### Introduction

The Canvasmark suite of performance tests designed to test the “HTML5 canvas rendering performance for commonly used operations in HTML5 games: bitmaps, canvas drawing, alpha blending, polygon fills, shadows and text functions.” This test consists of 5 tests,

• 3D Rendering - Maths- polygons- image transforms
• Arena5 - Vectors- shadows- bitmaps- text
• Asteroids - Bitmaps
• Asteroids - Bitmaps- shapes- text
• Asteroids - Shapes- shadows- blending
• Asteroids - Vectors
• Pixel blur - Math- getImageData- putImageData
• Plasma - Maths- canvas shapes

The tests are recorded as weighted times, the weights a measure of the complexity of the test. The final score is the sum of these weighted times.

See this page(behind LDAP because of Shiny, sorry) with plots of the subtests across e10s options and platforms (ignoring non-pgo). The data represents last 90 days (when we have it). All the replicate data is plotted and the black line is a loess regression . The band around is a prediction band.

1. The subtests do measure different things as can be observed from this scatter plot. This is reassuring - we don’t want duplicate tests.

2. However the scales are widely different ranging from 300-400 for “Asteroids - Bitmaps” (OSX10,non e10s) to 1500 - 1700 for the “Pixel Blur …” test (because of the weighting). However, not only are the means vastly different, the variation is very different for each. Across operating systems both the means and standard errors vary a lot. This figure is a Box Plot of the test values for different platforms. We see osx-10-10 has a lot of spread whereas the others are much less.

3. From the Canvasmark website, the score is arrived at by adding these figures. If Y is the sum of different values then the variance of Y is the sum of the variances of the summands. We are unnecessarily creating a score with high variance.

4. Because of (2), % changes in one summand is not equivalent to the same % change in Y e.g. a 10% change in the smallest e.g. “Asteroids - Bitmaps” will translate to a much small change in the sum (typically < 1%).

5. On average, the subtests contribute the following to the score. A breakup by platform can be seen here

test contributionpct
Asteroids - Bitmaps 6.845
Asteroids - Shapes- shadows- blending 9.190
3D Rendering - Maths- polygons- image transforms 10.549
Asteroids - Bitmaps- shapes- text 11.541
Asteroids - Vectors 13.391
Arena5 - Vectors- shadows- bitmaps- text 13.419
Plasma - Maths- canvas shapes 14.544
Pixel blur - Math- getImageData- putImageData 20.522
6. This link is a time series of the canvasmark score across pushes.

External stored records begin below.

/-- Every selected part, in the order of R381. -/
def State.readParts (s : State) (r : Nat) : Bool × State :=
  let v := s.reg .qctRbSel r
  let jobs := (s.selected r v).flatMap fun g => ((List.range 3).filter (Sel.part v)).map fun p => (g, p)
  let (_, bad, s) := jobs.foldl (fun (acc : Nat × Bool × State) x =>
    let (sec, bad, s) := acc.2.2.putPart r x.1 x.2 acc.1
    (sec, acc.2.1 || bad, s)) (s.getN F.qctRbDst_sector r, false, s)
  (bad, s)

/-- READBACK_DONE (R384): the readback of a region at rest is complete. -/
def execReadbackDone (r : RegionId) (pads : BitVec 192) (s : State) : Result :=
  .next <| match s.op r with
    | some o =>
      if o.kind = .readback ∧ s.getN F.qctRbStat_state r = 2 then
        let (bad, s) := s.readParts r
        let s := ((s.putN F.qctRbStat_state r 3).setF F.qctRbStat_done_ev r).putF F.qctRbStat_perr r (BitVec.ofBool bad)
        let s := s.putF F.qctRbStat_quire r ((s.getF F.qctCommitted_count r).setWidth 40)
        (s.setOp r none).endOwnHold r o.ownHold pads
      else s
    | none => s

/-! ### Bookmarks (R386 to R389) -/

def State.lastSlot (s : State) (r : Nat) : Option Nat :=
  if s.bitF F.qctBmkStat_lvalid r then some (s.getN F.qctBmkStat_lastslot r) else none

/-- The slots of a chain: at most 64. -/
def State.chainOf (s : State) (r k : Nat) : List Nat := s.chain r 64 k

def State.ngth (s : State) (r : Nat) : Nat := (s.gthsOf r).length

/-- CODE of a refused TAKE (R386), 0 where it is accepted. -/
def State.takeCode (s : State) (r : Nat) (v : BitVec 64) : Nat :=
  let slot := fieldOf F.qctBmkCtl_slot v
  let incr := fieldOf F.qctBmkCtl_full v == 0
  let passes := match s.lastSlot r with
    | some l => incr && (s.chainOf r l).contains slot
    | none => false
  if s.stateRefused r (v.getLsbD 61) then 1
  else if s.ngth r = 0 then 2
  else if !s.outputFits r (s.getN F.qctBmkDst_sector r) (259 * s.ngth r) then 3
  else if s.opBusy r then 4
  else if passes then 6
  else 0

def State.regionHash (s : State) (r : Nat) : List (BitVec 64) := (List.range 4).map fun k => s.reg .bndHash (4 * r + k)

/-- CODE of a refused RESTORE (R390), 0 where it is accepted. -/
def State.restoreCode (s : State) (r slot : Nat) : Nat :=
  let chain := s.chainOf r slot
  if !(s.atRest r || (s.qstate r == Q.unbound && s.getN F.bndStat_state r == 4)) then 1
  else if s.opBusy r then 4
  else if chain.any fun k => !s.slotValid r k || (s.index r k).isNone then 7
  else match s.index r slot with
    | some x => if x.hash ≠ s.regionHash r ∨ x.ngth ≠ s.ngth r then 8 else 0
    | none => 7

/-- CODE of a written QCT_BMK_CTL: TAKE and RESTORE together are two operations of one region (0x04). -/
def State.bmkCode (s : State) (r : Nat) (v : BitVec 64) : Nat :=
  match v.getLsbD 63, v.getLsbD 62 with
  | true, true => 4
  | true, false => s.takeCode r v
  | false, true => s.restoreCode r (fieldOf F.qctBmkCtl_slot v)
  | false, false => 0

/-- TAKE accepted. -/
def State.startTake (s : State) (fn r : Nat) : State :=
  let wait := !s.atRest r
  let full := s.bitF F.qctBmkCtl_full r || !s.bitF F.qctBmkStat_lvalid r
  let (own, s) := s.autoHold r
  let s := (s.putN F.qctBmkStat_state r (if wait then 1 else 2)).putN F.qctBmkStat_code r 0
  s.setOp r (some { kind := .capture, ownHold := own, slot := s.getN F.qctBmkCtl_slot r, full, fn })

The smooth band is from the standard errors of the loess curve. The smallest change we can detect is

### Summary

1. The filtering scheme for canvasmark is to drop first and take the median of the remaining. However on inspection, there is nothing remarkable about the first (for this test). To get more data, we can easily use all the replicates (5) to create 5 canvasmark scores per job rather than one.

2. Because of the very different means, canvasmark really won’t measure changes in “Asteroids - Bitmaps”. For example, in the last 7 days of builds preceding 2015-11-30, the mean and standard deviation of canvasmark is below. Given this , the smallest change you can detect using a t-test and 12 observations each in the before and after groups at the 1% level is ~ $qt(1-0.05/2,df=24-2) * sd * \sqrt{\frac{2}{12}}$ or between 187 and 272. ~

platform Mean StdDev
linux64 6736.25 161.54
windows7-32 8410.36 236.08
windowsxp 8411.45 187.93
windows8-64 8700.39 214.29
3. There is a distinct day of week effect for OS X which manifests itself in in creased variance. See this figure. This indicates a QA problem that depends on day of week, which it ought not to or should be taken care of.